2. A stray `vault login -method=kubernetes` (e.g. a headless agent flow) →
writes a read-only `kubernetes-woodpecker-default` token (can read Vault but
**cannot** write `secret/*`). This happened 2026-06-05 and went unnoticed for
two days — reads worked, writes silently 403'd.

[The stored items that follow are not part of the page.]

/-- An arrival that is counted: its code is OK, and its object has moved. -/
def Counted (s : State) (o pm1 : Nat) (r : State × Nat × Nat) : Prop :=
  r.2.1 = cOK ∧ r.1.hub.arrBusy = s.hub.arrBusy ∧ bar r.1 o = arrived (bar s o) pm1

theorem homeArrive_counts {s : State} (hs : Canon s) {o pm1 : Nat} {ns : Bool} {chan : Nat} (hworld : ns = true → barSecure s o = false)
    (hbox : inBox s o (ownChip s) = true)
    (hst : (bar s o).st = .idle ∨ ((bar s o).st = .gather ∧ (bar s o).need.toNat = pm1)) :
    Counted s o pm1 (homeArrive s o pm1 (bar s o).epoch ns (ownChip s) chan) := by
  have h1 : (ns && barSecure s o) = false := by
    cases ns
    · rfl
    · exact hworld rfl
  have h2 : (!inBox s o (ownChip s) || (ownChip s != ownChip s && (objOwner s o).any (·.2))) = false := by simp [hbox]
  have h3 : ((bar s o).st == .abandoned) = false ∧ ((bar s o).st == .poisoned) = false ∧ ((bar s o).st == .saved) = false := by
    rcases hst with h | ⟨h, _⟩ <;> rw [h] <;> decide
  have h4 : ((bar s o).epoch != (bar s o).epoch || ((bar s o).st == .gather && (bar s o).need.toNat != pm1)) = false := by
    rcases hst with h | ⟨h, hneed⟩
    · simp [h]
    · simp [h, hneed]
  have harrive : homeArrive s o pm1 (bar s o).epoch ns (ownChip s) chan = if (bar s o).count.toNat + 1 = pm1 + 1
      then (spread (applyRelease (setBar s o { bar s o with st := .idle, count := 0, need := BitVec.ofNat 14 pm1 }) o ((bar s o).epoch + 1)) o 0 2
          ((bar s o).epoch + 1)
          (barHome (applyRelease (setBar s o { bar s o with st := .idle, count := 0, need := BitVec.ofNat 14 pm1 }) o ((bar s o).epoch + 1)) o)
          (!barSecure (applyRelease (setBar s o { bar s o with st := .idle, count := 0, need := BitVec.ofNat 14 pm1 }) o ((bar s o).epoch + 1)) o),
        cOK, 0)
      else (setBar s o { bar s o with st := .gather, count := BitVec.ofNat 14 ((bar s o).count.toNat + 1), need := BitVec.ofNat 14 pm1 }, cOK, 0) := by
    unfold homeArrive
    dsimp only
    rw [h1, h2, h3.1, h3.2.1, h3.2.2, h4]
    rfl
  rw [harrive]
  by_cases hlast : (bar s o).count.toNat = pm1
  · rw [if_pos (by rw [hlast])]
    generalize hrel : applyRelease (setBar s o { bar s o with st := .idle, count := 0, need := BitVec.ofNat 14 pm1 }) o ((bar s o).epoch + 1) = t
    have hbars := hubBars_applyRelease (setBar s o { bar s o with st := .idle, count := 0, need := BitVec.ofNat 14 pm1 }) o ((bar s o).epoch + 1)
    rw [hrel] at hbars
    have hhub : (spread t o 0 2 ((bar s o).epoch + 1) (barHome t o) (!barSecure t o)).hub = t.hub := by rw [onlySent_spread]
    refine ⟨rfl, ?_, ?_⟩
    · exact (congrArg Hub.arrBusy hhub).trans (congrArg Prod.snd hbars)
    · have htbl : (spread t o 0 2 ((bar s o).epoch + 1) (barHome t o) (!barSecure t o)).hub.bars = _ :=
        (congrArg Hub.bars hhub).trans (congrArg Prod.fst hbars)
      rw [bar, htbl, arrived, if_pos hlast]
      refine (bar_setBar_self (setBar_canon _ _ _ hs) o _).trans ?_
      rw [bar_setBar_self hs]
  · rw [if_neg (fun h => hlast (Nat.succ.inj h))]
    refine ⟨rfl, rfl, ?_⟩
    rw [bar_setBar_self hs, arrived, if_neg hlast]

end Sys2Proof.Proofs
end

section
/-! The barrier registers (R284 to R286, R300). -/

namespace Sys2Proof.Proofs

open Sys2Proof Sys2Proof.Machine Sys2Proof.Laws

/-! ### Host arrivals (R300) -/

/-- MZ_BAR_ARRIVE's fields behind a write that is taken. -/
def arriveHub (s : State) (v : W32) : Hub := { s.hub with arrPm1 := BitVec.ofNat 14 (fld v 12 14), arrObj := BitVec.ofNat 12 (fld v 0 12) }

/-- Whether an object is a context's privileged one. -/
def privileged (s : State) (o : Nat) : Bool := match objOwner s o with | some (_, true) => true | _ => false

theorem privileged_iff (s : State) (o : Nat) : privileged s o = true ↔ ∃ c, objOwner s o = some (c, true) := by
  unfold privileged
  split
  · next c h => exact ⟨fun _ => ⟨c, h⟩, fun _ => rfl⟩
  · next h => exact ⟨fun hf => absurd hf Bool.false_ne_true, fun ⟨c, hc⟩ => absurd hc (h c)⟩

/-- What an answered arrival leaves: its result, and for a refusal the event of R76. -/
def arrivalTaken (r : State × Nat × Nat) : State :=
  if r.2.1 = cSTATE then refuse { r.1 with hub := { r.1.hub with arrRes := r.2.1 } } (syncOff 0x14) r.2.2 0x3A
  else { r.1 with hub := { r.1.hub with arrRes := r.2.1 } }

/-- The body of a host arrival's write. -/
def hostArriveW (ns : Bool) (v : W32) (s : State) : State :=
  if s.hub.arrBusy then refuse s (syncOff 0x14) 0 0x3A
  else if privileged s (fld v 0 12) then refuse { s with hub := { arriveHub s v with arrRes := cSTATE } } (syncOff 0x14) 14 0x3A
  else if barHome s (fld v 0 12) = ownChip s then
    arrivalTaken (homeArrive { s with hub := arriveHub s v } (fld v 0 12) (fld v 12 14) (bar s (fld v 0 12)).epoch ns (ownChip s) 0x1FF)
  else sendPkt { s with hub := { arriveHub s v with arrBusy := true } }
    (barrPkt s (barHome s (fld v 0 12)) 0 (fld v 0 12) (bar s (fld v 0 12)).epoch.toNat (fld v 12 14) 0 0x1FF 0 0 (barHome s (fld v 0 12)) ns)

theorem exec_hostArrive {s : State} {ns : Bool} {v : W32} (hserved : Served s 0xF014 ns (barSecure s (fld v 0 12))) :
    exec (.hostArrive ns v) s = .next (emit (hostArriveW ns v s) (.mmio 0 0)) :=
  (exec_served rfl hserved).trans rfl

To stop the renewer from silently keeping a foreign token alive, it runs a
**drift guard** first: it refuses to renew unless the token is
`token-devvm-wizard` **and** carries `vault-admin`. On drift it logs loudly and
exits non-zero (the systemd unit goes `failed`) rather than renewing someone
else's token. Symptom in the log:
`<ts> DRIFT: ~/.vault-token is dn=... policies=... Refusing to renew a foreign token. Re-mint: ...`
**Recovery: re-mint** (the DRIFT log line contains the exact command) — run the
[mint/re-mint](#mint--re-mint-the-token) block. The drift guard detects but does
**not** auto-recover (a deliberate scope choice — version-only, no self-heal);
recovery is the manual re-mint above.
## Tests
`infra/scripts/test-vault-token-renew.sh` unit-tests the drift-guard decision
and the lookup-JSON parsers (including the exact 2026-06-05 woodpecker-clobber
case). Run: `bash infra/scripts/test-vault-token-renew.sh`.